Journal of Urban Health
Hong-Van Tieu, Beryl A. Koblin, Carl Latkin, Frank C. Curriero, Emily R. Greene, Andrew Rundle, Victoria Frye


In order for treatment as prevention to work as a national strategy to contain the HIV/AIDS epidemic in the United States (US), the HIV care continuum must become more robust, retaining more individuals at each step. The majority of people living with HIV/AIDS (PLWHA) in the US are gay, bisexual, and other men who have sex with men (MSM). Within this population, there are distinct race- and ethnicity-based disparities in rates of HIV infection, engagement, and retention in HIV care, and viral suppression.

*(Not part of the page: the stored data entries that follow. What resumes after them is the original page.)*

/-- The engine chooses a job where none keeps it busy. -/
theorem runOldestEligible_laws {s t : State} {jobs : List Job} (hn : s.jobs.any Job.holdsEngine = false)
    (h : runOldestEligible [] s.jobs = some jobs) (ht : t.jobs = jobs) :
    (s.jobsBounded → t.jobsBounded) ∧ t.oneEngineJob := by
  obtain ⟨before, after, j, hs, _, rfl⟩ := runOldestEligible_split [] s.jobs jobs h
  rw [hs, List.any_append, List.any_cons, Bool.or_eq_false_iff, Bool.or_eq_false_iff] at hn
  obtain ⟨hbefore, _, hafter⟩ := hn
  have hstreams : t.jobs.map (fun q => q.ref.stream) = s.jobs.map (fun q => q.ref.stream) := by rw [ht, hs]; simp
  refine ⟨fun hb => ⟨?_, fun k => ?_⟩, ?_⟩
  · have hlen := congrArg List.length hstreams
    rw [List.length_map, List.length_map] at hlen
    exact hlen.le.trans hb.1
  · have hk := hb.2 k
    rw [← filter_map_length s.jobs (fun q => q.ref.stream) (fun x => decide (x = k)), ← hstreams,
      filter_map_length] at hk
    exact hk
  · have hnone : ∀ l : List Job, l.any Job.holdsEngine = false → l.filter Job.holdsEngine = [] := fun l hl =>
      List.filter_eq_nil_iff.mpr (List.any_eq_false.mp hl)
    rw [State.oneEngineJob, ht, List.filter_append, List.filter_cons, hnone _ hbefore, hnone _ hafter]
    simp only [List.nil_append]
    split <;> simp

/-! ## What eases all the laws -/

/-- The job list shrinks at most, and the holding law is eased. -/
structure State.Relaxes (s t : State) : Prop where
  jobs : JobsShrink s.jobs t.jobs
  eases : s.Holds → s.Eases t

theorem State.Relaxes.refl (s : State) : s.Relaxes s := ⟨.refl _, fun _ => .refl s⟩

theorem State.Relaxes.trans {s t u : State} (h : s.Relaxes t) (g : t.Relaxes u) : s.Relaxes u :=
  ⟨h.jobs.trans g.jobs, fun hs => (h.eases hs).trans (g.eases ((h.eases hs).holds hs))⟩

theorem State.Eases.relaxes {s t : State} (h : s.Eases t) (hj : t.jobs = s.jobs) : s.Relaxes t := ⟨.of_eq hj, fun _ => h⟩

/-- A change of jobs, engine, contexts, panel memory, writer, choices and causes alone. -/
theorem State.Relaxes.of_jobs {s t : State} (hj : JobsShrink s.jobs t.jobs) (hf : t.fetch = s.fetch)
    (hs : t.streams = s.streams) (hl : t.loader = s.loader) (hd : t.regs.device = s.regs.device)
    (hh : t.heads = s.heads) : s.Relaxes t :=
  ⟨hj, fun _ => .of_same hf hs hl hd hh⟩

/-- A change of heads alone. -/
theorem State.Relaxes.of_mapHeads {s : State} {f : Head → Head} (h : ∀ hd : Head, hd.Eases (f hd)) :
    s.Relaxes { s with heads := s.heads.map f } :=
  ⟨.refl _, fun _ => .of_heads rfl rfl rfl rfl fun i => by
    change (s.heads.get i).Eases ((s.heads.map f).get i)
    rw [Two.get_map]
    exact h _⟩

theorem State.Relaxes.setHead {s : State} {i : HeadId} {x : Head} (h : (s.head i).Eases x) : s.Relaxes (s.setHead i x) :=
  (State.Eases.setHead h).relaxes rfl

/-- A stream whose current record stands. -/
theorem State.Relaxes.setStream {s : State} {k : StreamId} {x : Stream} (h : x.current = (s.stream k).current) :
    s.Relaxes (s.setStream k x) :=
  (State.Eases.setStream (.inl h)).relaxes rfl

/-- A record that waits for a WAIT's condition ends. -/
theorem State.finish_relaxes {s : State} {k : StreamId} {c : CurrentRecord} (hc : (s.stream k).current = some c)
    (hw : c.phase ≠ .waitLease) (hp : c.phase ≠ .waitPaletteRead) (o : Outcome) : s.Relaxes (s.finish k o) :=
  ⟨.of_eq (s.finish_jobs k o), fun hs => s.finish_eases k o fun i => (hs.heads i).unengaged_of_phase hc hw hp⟩

theorem State.jobsRemoved_relaxes {s : State} {jobs : List Job} (h : JobsShrink s.jobs jobs) :
    s.Relaxes (s.jobsRemoved jobs) :=
  .trans (.of_mapHeads (f := fun hd => { hd with present := hd.present.evaluated jobs s.streams })
    fun hd => hd.evaluated_eases jobs s.streams)
    (.of_jobs (h.trans (.evaluateGates _ _ _)) rfl rfl rfl rfl rfl)

theorem State.endJob_relaxes (s : State) (o : Outcome) : s.Relaxes (s.endJob o) := by
  unfold State.endJob
  split
  · exact .refl s
  · split
    · exact .trans (t := { s with engine := .free }) (.of_jobs (.refl _) rfl rfl rfl rfl rfl)
        (State.jobsRemoved_relaxes (.of_sublist List.filter_sublist))
    · exact .of_jobs (.endRunningIn _ _) rfl rfl rfl rfl rfl

/-- A job-error halt leaves no head engaged with its stream. -/
theorem State.haltByJob_relaxes (s : State) (k : StreamId) (point : Nat) : s.Relaxes (s.haltByJob k point) := by
  have hhead : ∀ i : HeadId, (s.haltByJob k point).head i
      = ((s.head i).withdrawn k).rewindBy k point (s.stream k).ring := fun i => Two.get_map _ _ _
  have hstream : ∀ j : StreamId, (s.haltByJob k point).stream j
      = if j = k then { s.stream k with current := none }.haltAt ((s.stream k).wrap point) else s.stream j :=
    fun j => s.stream_setStream k j _
  refine ⟨.refl _, fun _ => ⟨fun r hr hd => ?_, fun j => ?_, fun i => ?_, fun hl => ⟨hl, rfl⟩, id⟩⟩
  · obtain ⟨q, hq, hqr⟩ := Option.map_eq_some_iff.mp hr
    split at hqr
    · subst hqr; cases hd
    · subst hqr; exact hq
  · rw [hstream]
    split
    · exact .inr ⟨rfl, fun i => by
        rw [hhead]
        rename_i e
        rw [e]
        exact ((s.head i).withdrawn_unengaged k).of_eases (Head.rewindBy_eases _ k _ _)⟩
    · exact .inl rfl
  · rw [hhead]
    exact ((s.head i).withdrawn_eases k).trans (Head.rewindBy_eases _ k _ _)

theorem State.abandonFrom_relaxes (s : State) (k : StreamId) (first : Option Word) : s.Relaxes (s.abandonFrom k first) := by
  refine ⟨.refl _, fun _ => .of_heads rfl rfl rfl rfl fun i => ?_⟩
  match i with
  | 0 => exact Head.abandonAndReload_eases _ _ _ _ _
  | 1 => exact Head.abandonAndReload_eases _ _ _ _ _

theorem State.failJob_relaxes (s : State) (status : Status) (written : Nat) : s.Relaxes (s.failJob status written) := by
  unfold State.failJob
  split
  · exact .refl s
  · dsimp only
    refine .trans ?_ (State.abandonFrom_relaxes _ _ _)
    split
    · exact .of_jobs ((JobsShrink.endRunningIn _ _).trans (.cancelQueued _ _)) rfl rfl rfl rfl rfl
    · refine .trans ?_ (State.haltByJob_relaxes _ _ _)
      exact .of_jobs ((JobsShrink.endRunningIn _ _).trans (.cancelQueued _ _)) rfl rfl rfl rfl rfl

/-- What accompanies an act of settling relaxes the laws. -/
theorem Follows.relaxes {s t : State} (m : Follows s t) : s.Relaxes t := by
  cases m with
  | choose => exact .of_jobs (.refl _) rfl rfl rfl rfl rfl
  | phase p => exact .of_jobs (.refl _) rfl rfl rfl rfl rfl
  | pixelDone wrote =>
    exact .of_jobs (.of_eq (s.pixelDone_jobs wrote)) (s.pixelDone_fetch wrote) (s.pixelDone_streams wrote)
      (s.pixelDone_loader wrote) (by rw [s.pixelDone_regs]) (s.pixelDone_heads wrote)
  | endJob o => exact s.endJob_relaxes o
  | failJob status written => exact s.failJob_relaxes status written
  | window j c w _ _ => exact .of_jobs (.refl _) rfl rfl rfl rfl rfl
  | placed j m _ => exact .of_jobs (.refl _) rfl rfl rfl rfl rfl

theorem FollowsAll.relaxes {s t : State} (m : FollowsAll s t) : s.Relaxes t :=
  m.keeps s.Relaxes (fun _ _ m h => h.trans m.relaxes) (.refl s)
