-- ==== Sys2Proof/Proofs/RegisterWindow.lean ====
section
/-! SUPPORT. The fields of STATUS and what a stream shows; CONTROL commands taken and refused; writes to POST and RETIRE. -/

namespace Sys2Proof.Machine

set_option Elab.async false

/-! ## The codes of STATUS (R159, R172) -/

theorem Device.code_le (d : Device) : d.code ≤ 5 := by cases d <;> decide

theorem SetupError.code_le (e : SetupError) : e.code ≤ 9 := by cases e <;> decide

theorem FaultOrigin.code_le (o : FaultOrigin) : o.code ≤ 2 := by cases o <;> decide

theorem LinkState.code_le (l : LinkState) : l.code ≤ 6 := by cases l <;> decide

theorem WaitReason.code_le (r : WaitReason) : r.code ≤ 15 := by cases r <;> decide

theorem StreamCode.code_le (c : StreamCode) : c.code ≤ 15 := by
  cases c with
  | waiting r => exact r.code_le
  | _ => decide

theorem Registers.detail_eq (r : Registers) :
    r.detail = if r.device = .idle then r.setupError.code else if r.device = .fault then r.faultOrigin.code else 0 := by
  unfold Registers.detail
  cases r.device <;> rfl

theorem Registers.detail_le (r : Registers) : r.detail ≤ 9 := by
  have he := r.setupError.code_le
  have ho := r.faultOrigin.code_le
  rw [r.detail_eq]
  split
  · exact he
  · split <;> omega

/-! ## The bits of STATUS (R159, R172) -/

/-- A field of a register as a number. -/
theorem Word.field_toNat (w : Word) (low size : Nat) :
    (w.extractLsb' low size).toNat = w.toNat / 2 ^ low % 2 ^ size := by
  rw [BitVec.extractLsb'_toNat, Nat.shiftRight_eq_div_pow]

theorem State.status_fields (s : State) :
    (s.status.extractLsb' 0 3).toNat = s.regs.device.code
      ∧ (s.status.extractLsb' 3 1).toNat = 0
      ∧ (s.status.extractLsb' 4 4).toNat = s.regs.detail
      ∧ (s.status.extractLsb' 8 3).toNat = (s.head 0).link.state.code
      ∧ (s.status.extractLsb' 11 1).toNat = 0
      ∧ (s.status.extractLsb' 12 3).toNat = (s.head 1).link.state.code
      ∧ (s.status.extractLsb' 15 1).toNat = 0
      ∧ (s.status.extractLsb' 16 4).toNat = (s.streamCode 0).code
      ∧ (s.status.extractLsb' 20 4).toNat = (s.streamCode 1).code
      ∧ (s.status.extractLsb' 24 4).toNat = (s.streamCode 2).code
      ∧ (s.status.extractLsb' 28 4).toNat = (s.streamCode 3).code := by
  have hd := s.regs.device.code_le
  have he := s.regs.detail_le
  have hl0 := (s.head 0).link.state.code_le
  have hl1 := (s.head 1).link.state.code_le
  have hc0 := (s.streamCode 0).code_le
  have hc1 := (s.streamCode 1).code_le
  have hc2 := (s.streamCode 2).code_le
  have hc3 := (s.streamCode 3).code_le
  simp only [Word.field_toNat, State.status, BitVec.toNat_ofNat]
  refine ⟨?_, ?_, ?_, ?_, ?_, ?_, ?_, ?_, ?_, ?_, ?_⟩ <;> omega

/-! ## What a stream shows (R46, R58) -/

section
variable {st : Stream}

theorem Stream.shows_disabled (hr : st.ring = none) (d : Device) : st.shows d = .disabled := by
  simp only [Stream.shows, hr]

variable {r : Ring} (hr : st.ring = some r)
include hr

theorem Stream.shows_halted (hh : st.halt ≠ none) (d : Device) : st.shows d = .halted := by
  simp only [Stream.shows, hr, if_pos (Option.isSome_iff_ne_none.mpr hh)]

theorem Stream.shows_stopped (hh : st.halt = none) {d : Device} (hd : d = .stopping ∨ d = .stopped) :
    st.shows d = .stopped := by
  simp only [Stream.shows, hr, hh, Option.isSome_none, Bool.false_eq_true, if_false, if_pos hd]

/-- Below STOPPED, what the stream holds decides. -/
theorem Stream.shows_unstopped (hh : st.halt = none) {d : Device} (h1 : d ≠ .stopping) (h2 : d ≠ .stopped) :
    st.shows d
      = if st.kept ≠ [] then .waiting .completionSpace
        else st.current.elim (if r.fetch = r.post then .idle else .running) fun c =>
          (waitReason r c).elim .running .waiting := by
  simp only [Stream.shows, hr, hh, Option.isSome_none, Bool.false_eq_true, if_false, if_neg (not_or.mpr ⟨h1, h2⟩)]
  congr 1
  cases st.current with
  | none => rfl
  | some c => dsimp only [Option.elim_some]; cases waitReason r c <;> rfl

end

/-- A current record that its stream neither keeps back nor is HALTED with shows its reason to wait, or RUNNING. -/
theorem CurrentRecord.shown (r : Ring) (c : CurrentRecord) :
    (c.phase = .reading →
        (waitReason r c).elim StreamCode.running .waiting
          = if (r.post + r.size - r.fetch) % r.size < declaredSlots c.slots - c.slots.length
            then .waiting .posting else .running)
      ∧ (c.phase = .whole → (waitReason r c).elim StreamCode.running .waiting = .running)
      ∧ (c.phase = .heldJobSpace → (waitReason r c).elim StreamCode.running .waiting = .waiting .jobSpace)
      ∧ (c.phase = .heldQueueFull → (waitReason r c).elim StreamCode.running .waiting = .waiting .queueFull)
      ∧ (c.phase = .heldPaletteHazard → (waitReason r c).elim StreamCode.running .waiting = .waiting .paletteHazard)
      ∧ (c.phase = .waitLease → (waitReason r c).elim StreamCode.running .waiting = .waiting .lease)
      ∧ (c.phase = .waitPaletteRead → (waitReason r c).elim StreamCode.running .waiting = .waiting .paletteRead)
      ∧ (c.phase = .waitCondition → (waitReason r c).elim StreamCode.running .waiting = .waiting .waitRecord) := by
  refine ⟨fun h => ?_, fun h => ?_, fun h => ?_, fun h => ?_, fun h => ?_, fun h => ?_, fun h => ?_, fun h => ?_⟩
  · simp only [waitReason, h, apply_ite (fun x : Option WaitReason => x.elim StreamCode.running .waiting)]
    rfl
  all_goals simp only [waitReason, h, Option.elim_none, Option.elim_some]

/-- Settles O22: the fields by arithmetic on the number STATUS is, the stream states down R58's table. -/
theorem statusHoldsItsFields : Obligations.StatusHoldsItsFields := by
  refine ⟨fun s => ?_, rfl, rfl, rfl, rfl, rfl, rfl, fun s k => rfl, fun st d => ?_⟩
  · rw [← s.regs.detail_eq]
    exact s.status_fields
  · refine ⟨fun hr => Stream.shows_disabled hr d, fun r hr => ⟨fun hh => Stream.shows_halted hr hh d, fun hh =>
      ⟨Stream.shows_stopped hr hh, fun h1 h2 => ?_⟩⟩⟩
    rw [Stream.shows_unstopped hr hh h1 h2]
    refine ⟨fun hkept => if_pos hkept, fun hkept => ?_⟩
    rw [if_neg (not_not.mpr hkept)]
    refine ⟨fun hc => by rw [hc, Option.elim_none], fun c hc => ?_⟩
    rw [hc, Option.elim_some]
    exact CurrentRecord.shown r c

/-! ## CONTROL (R62, R63, R161, R163, R166, R167) -/

theorem Cause.mask_controlRefused : Cause.controlRefused.mask = 0x080#9 := by decide

theorem Cause.mask_postRejected : Cause.postRejected.mask = 0x040#9 := by decide

theorem Cause.mask_setup : Cause.setup.mask = 0x100#9 := by decide

theorem State.refuseControl_eq (s : State) :
    s.refuseControl = { s with regs := { s.regs with cause := s.regs.cause ||| 0x080#9 } } := by
  rw [State.refuseControl, State.raise, setCause, Cause.mask_controlRefused]

section
variable {s : State}

theorem State.startCommand_aligned (hd : s.regs.device = .idle) (ha : s.setupAddress.toNat % 64 = 0) :
    s.startCommand
      = { s with
          regs := { s.regs with device := .loading, setupError := .none }
          loader := some { address := s.setupAddress, quarters := [] } } := by
  simp only [State.startCommand, hd, if_pos ha]

theorem State.startCommand_misaligned (hd : s.regs.device = .idle) (ha : s.setupAddress.toNat % 64 ≠ 0) :
    s.startCommand
      = { s with regs := { s.regs with setupError := .tableAlign, cause := s.regs.cause ||| 0x100#9 } } := by
  simp only [State.startCommand, hd, if_neg ha, State.raise, setCause, Cause.mask_setup]

theorem State.startCommand_stopped (hd : s.regs.device = .stopped) : s.startCommand = (s.setDevice .running).settle := by
  simp only [State.startCommand, hd]

theorem State.startCommand_refused (h1 : s.regs.device ≠ .idle) (h2 : s.regs.device ≠ .stopped) :
    s.startCommand = s.refuseControl := by
  unfold State.startCommand
  split
  case h_1 hd => exact absurd hd h1
  case h_2 hd => exact absurd hd h2
  all_goals rfl

theorem State.stopCommand_refused (h : s.regs.device ≠ .running) : s.stopCommand = s.refuseControl :=
  if_neg h

theorem State.resumeCommand_taken {k : StreamId} (ha : s.active = true) (hh : (s.stream k).halt.isSome = true) :
    s.resumeCommand k = (s.setStream k { s.stream k with halt := none }).settle :=
  if_pos (Bool.and_eq_true_iff.mpr ⟨ha, hh⟩)

theorem State.resumeCommand_refused {k : StreamId} (h : s.active = false ∨ (s.stream k).halt = none) :
    s.resumeCommand k = s.refuseControl :=
  if_neg (by rcases h with h | h <;> simp [h])

theorem State.flushCommand_refused {k : StreamId} (h : s.active = false ∨ (s.stream k).ring = none) :
    s.flushCommand k = s.refuseControl :=
  if_neg (by rcases h with h | h <;> simp [h])

end

/-- Settles O26: each command by the device state and the stream it is for. -/
theorem controlCommandsAreTakenOrRefused : Obligations.ControlCommandsAreTakenOrRefused := by
  have hrefused : ∀ {s t : State}, t = s.refuseControl →
      (Host.Outcome.next t : Answer) = .next { s with regs := { s.regs with cause := s.regs.cause ||| 0x080#9 } } :=
    fun {s _} h => by rw [h, s.refuseControl_eq]
  refine ⟨fun s => ⟨fun hd ha => ?_, fun hd ha => ?_, fun hd => ?_⟩, fun k s ha hh => ?_, fun s k =>
    ⟨fun h1 h2 => hrefused (State.startCommand_refused h1 h2), fun h => hrefused (State.stopCommand_refused h),
      fun h => hrefused (State.resumeCommand_refused h), fun h => hrefused (State.flushCommand_refused h)⟩⟩
  · exact congrArg Host.Outcome.next (State.startCommand_aligned hd ha)
  · exact congrArg Host.Outcome.next (State.startCommand_misaligned hd ha)
  · exact congrArg Host.Outcome.next (State.startCommand_stopped hd)
  · exact congrArg Host.Outcome.next (State.resumeCommand_taken ha hh)

/-! ## POST and RETIRE (R46, R149) -/

section
variable {s : State} {v : Word}

theorem State.raise_postRejected (s : State) :
    s.raise .postRejected = { s with regs := { s.regs with cause := s.regs.cause ||| 0x040#9 } } := by
  rw [State.raise, setCause, Cause.mask_postRejected]

theorem State.postWrite_taken {r : Ring} (hr : (s.stream (postStream v)).ring = some r) (hv : indexField v < r.size) :
    s.postWrite v
      = (s.setStream (postStream v)
          { s.stream (postStream v) with ring := some { r with post := indexField v } }).settle := by
  simp only [State.postWrite, hr, if_pos hv]

theorem State.postWrite_outside {r : Ring} (hr : (s.stream (postStream v)).ring = some r) (hv : r.size ≤ indexField v) :
    s.postWrite v = s.raise .postRejected := by
  simp only [State.postWrite, hr, if_neg (Nat.not_lt.mpr hv)]

theorem State.postWrite_disabled (hr : (s.stream (postStream v)).ring = none) :
    s.postWrite v = s.raise .postRejected := by
  simp only [State.postWrite, hr]

theorem State.retireWrite_taken {r : CompletionRing} (hr : s.writer.ring = some r) (hv : indexField v < r.size) :
    s.retireWrite v
      = { s with writer := { s.writer with ring := some { r with retire := indexField v } } }.settle := by
  simp only [State.retireWrite, hr, if_pos hv]

theorem State.retireWrite_outside {r : CompletionRing} (hr : s.writer.ring = some r) (hv : r.size ≤ indexField v) :
    s.retireWrite v = s.raise .postRejected := by
  simp only [State.retireWrite, hr, if_neg (Nat.not_lt.mpr hv)]

theorem State.retireWrite_unloaded (hr : s.writer.ring = none) : s.retireWrite v = s.raise .postRejected := by
  simp only [State.retireWrite, hr]

end

/-- Settles O29: an index inside its ring is taken, every other write is rejected. -/
theorem postAndRetireMoveTheIndices : Obligations.PostAndRetireMoveTheIndices := by
  have hrejected : ∀ {s t : State}, t = s.raise .postRejected →
      (Host.Outcome.next t : Answer) = .next { s with regs := { s.regs with cause := s.regs.cause ||| 0x040#9 } } :=
    fun {s _} h => by rw [h, s.raise_postRejected]
  refine ⟨fun v s => ⟨fun r hr => ⟨fun hv => ?_, fun hv => hrejected (State.postWrite_outside hr hv)⟩,
      fun hr => hrejected (State.postWrite_disabled hr)⟩,
    fun v s => ⟨fun r hr => ⟨fun hv => ?_, fun hv => hrejected (State.retireWrite_outside hr hv)⟩,
      fun hr => hrejected (State.retireWrite_unloaded hr)⟩⟩
  · exact congrArg Host.Outcome.next (State.postWrite_taken hr hv)
  · exact congrArg Host.Outcome.next (State.retireWrite_taken hr hv)

end Sys2Proof.Machine
end

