-- ==== Sys2Proof/Proofs/DueEnds.lean ====
section
/-! SUPPORT. What a mark of the timebase makes due: when a step or a waiter is due, that neither settling nor the end of
one of them makes another due, so that taking all that is due comes to an end; and the expiry of a waiter. -/

namespace Sys2Proof.Machine

set_option Elab.async false

/-! ## What is due (R73, R130) -/

theorem mem_allDue (d : Due) : d ∈ allDue := by
  cases d with
  | step h => fin_cases h <;> decide
  | waiter h k => fin_cases h <;> fin_cases k <;> decide

theorem State.mem_due_iff (s : State) (d : Due) : d ∈ s.due ↔ ∃ t : State, s.takeDue d = some t := by
  rw [State.due, List.mem_filter, Option.isSome_iff_exists, and_iff_right (mem_allDue d)]

theorem afterStep_isSome_iff (st : LinkState) (target : LinkTarget) :
    (∃ next, afterStep st target = some next) ↔ st ≠ .off ∧ st ≠ .on := by
  cases st <;> cases target <;> simp [afterStep]

theorem State.step_mem_due_iff (s : State) (h : HeadId) :
    .step h ∈ s.due ↔ s.regs.device ≠ .fault ∧ (s.head h).link.timer = some 0 ∧ (s.head h).link.state ≠ .off
      ∧ (s.head h).link.state ≠ .on := by
  rw [State.mem_due_iff, ← afterStep_isSome_iff _ (s.head h).link.target, ← and_assoc]
  simp only [State.takeDue, State.endStep, Option.ite_none_right_eq_some, Option.map_eq_some_iff, exists_and_left,
    and_congr_right_iff]
  exact fun _ => ⟨fun ⟨_, next, hn, _⟩ => ⟨next, hn⟩, fun ⟨next, hn⟩ => ⟨_, next, hn, rfl⟩⟩

theorem State.waiter_mem_due_iff (s : State) (h : HeadId) (k : StreamId) :
    .waiter h k ∈ s.due ↔
      s.active = true ∧ ∃ w ∈ (s.head h).lease.waiters, w.ref.stream = k ∧ w.remaining = some 0 := by
  have hfound : (∃ w, (s.head h).lease.due k = some w)
      ↔ ∃ w ∈ (s.head h).lease.waiters, w.ref.stream = k ∧ w.remaining = some 0 := by
    rw [← Option.isSome_iff_exists, Lease.due, List.find?_isSome]
    simp only [Bool.and_eq_true, decide_eq_true_eq]
  rw [State.mem_due_iff, ← hfound]
  simp only [State.takeDue, State.expire, Option.ite_none_right_eq_some, Option.map_eq_some_iff, exists_and_left,
    and_congr_right_iff]
  exact fun _ => ⟨fun ⟨_, w, hw, _⟩ => ⟨w, hw⟩, fun ⟨w, hw⟩ => ⟨_, w, hw, rfl⟩⟩

theorem State.not_fault_of_active {s : State} (h : s.active = true) : s.regs.device ≠ .fault := by
  intro hf
  rw [State.active, hf] at h
  cases h

theorem State.not_fault_of_due {s : State} {d : Due} (h : d ∈ s.due) : s.regs.device ≠ .fault := by
  cases d with
  | step i => exact ((s.step_mem_due_iff i).mp h).1
  | waiter i k => exact State.not_fault_of_active ((s.waiter_mem_due_iff i k).mp h).1

/-! ## What makes nothing due -/

/-- The head's link step stands, and its waiters are no others. -/
structure Head.KeepsTime (a b : Head) : Prop where
  state : b.link.state = a.link.state
  target : b.link.target = a.link.target
  timer : b.link.timer = a.link.timer
  waiters : b.lease.waiters.Sublist a.lease.waiters

/-- The timebase goes on as before, every link step stands, and no waiter is new. -/
structure State.KeepsTime (s t : State) : Prop where
  fault : t.regs.device = .fault ↔ s.regs.device = .fault
  active : t.active = s.active
  head : ∀ i : HeadId, (s.head i).KeepsTime (t.head i)

theorem Head.KeepsTime.refl (a : Head) : a.KeepsTime a := ⟨rfl, rfl, rfl, .refl _⟩

theorem Head.KeepsTime.trans {a b c : Head} (h : a.KeepsTime b) (g : b.KeepsTime c) : a.KeepsTime c :=
  ⟨g.state.trans h.state, g.target.trans h.target, g.timer.trans h.timer, g.waiters.trans h.waiters⟩

theorem Head.KeepsTime.of_same {a b : Head} (hk : b.link = a.link) (hl : b.lease = a.lease) : a.KeepsTime b := by
  refine ⟨?_, ?_, ?_, ?_⟩ <;> simp only [hk, hl, List.Sublist.refl]

theorem State.KeepsTime.refl (s : State) : s.KeepsTime s := ⟨.rfl, rfl, fun _ => .refl _⟩

theorem State.KeepsTime.trans {s t u : State} (h : s.KeepsTime t) (g : t.KeepsTime u) : s.KeepsTime u :=
  ⟨g.fault.trans h.fault, g.active.trans h.active, fun i => (h.head i).trans (g.head i)⟩

theorem State.KeepsTime.of_heads {s t : State} (hd : t.regs.device = s.regs.device)
    (hh : ∀ i : HeadId, (s.head i).KeepsTime (t.head i)) : s.KeepsTime t :=
  ⟨by rw [hd], by rw [State.active, State.active, hd], hh⟩

theorem State.KeepsTime.of_same {s t : State} (hd : t.regs.device = s.regs.device) (hh : t.heads = s.heads) :
    s.KeepsTime t :=
  .of_heads hd fun i => by rw [State.head, State.head, hh]; exact .refl _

Compared with White MSM, HIV-infected Black MSM are less likely to be on anti-retroviral therapy (ART), adhere to ART, and achieve viral suppression. Among MSM living in urban areas, falling off the continuum may be influenced by factors beyond the individual level, with new research identifying key roles for network- and neighborhood-level characteristics. To inform multi-level and multi-component interventions, particularly to support Black MSM living in urban areas, a clearer understanding of the pathways of influence among factors at various levels of the social ecology is required. Here, we review and apply the empirical literature and relevant theoretical perspectives to develop a series of potential pathways of influence that may be further evaluated. Results of research based on these pathways may provide insights into the design of interventions, urban planning efforts, and assessments of program implementation, resulting in increased retention in care, ART adherence, and viral suppression among urban-dwelling, HIV-infected MSM.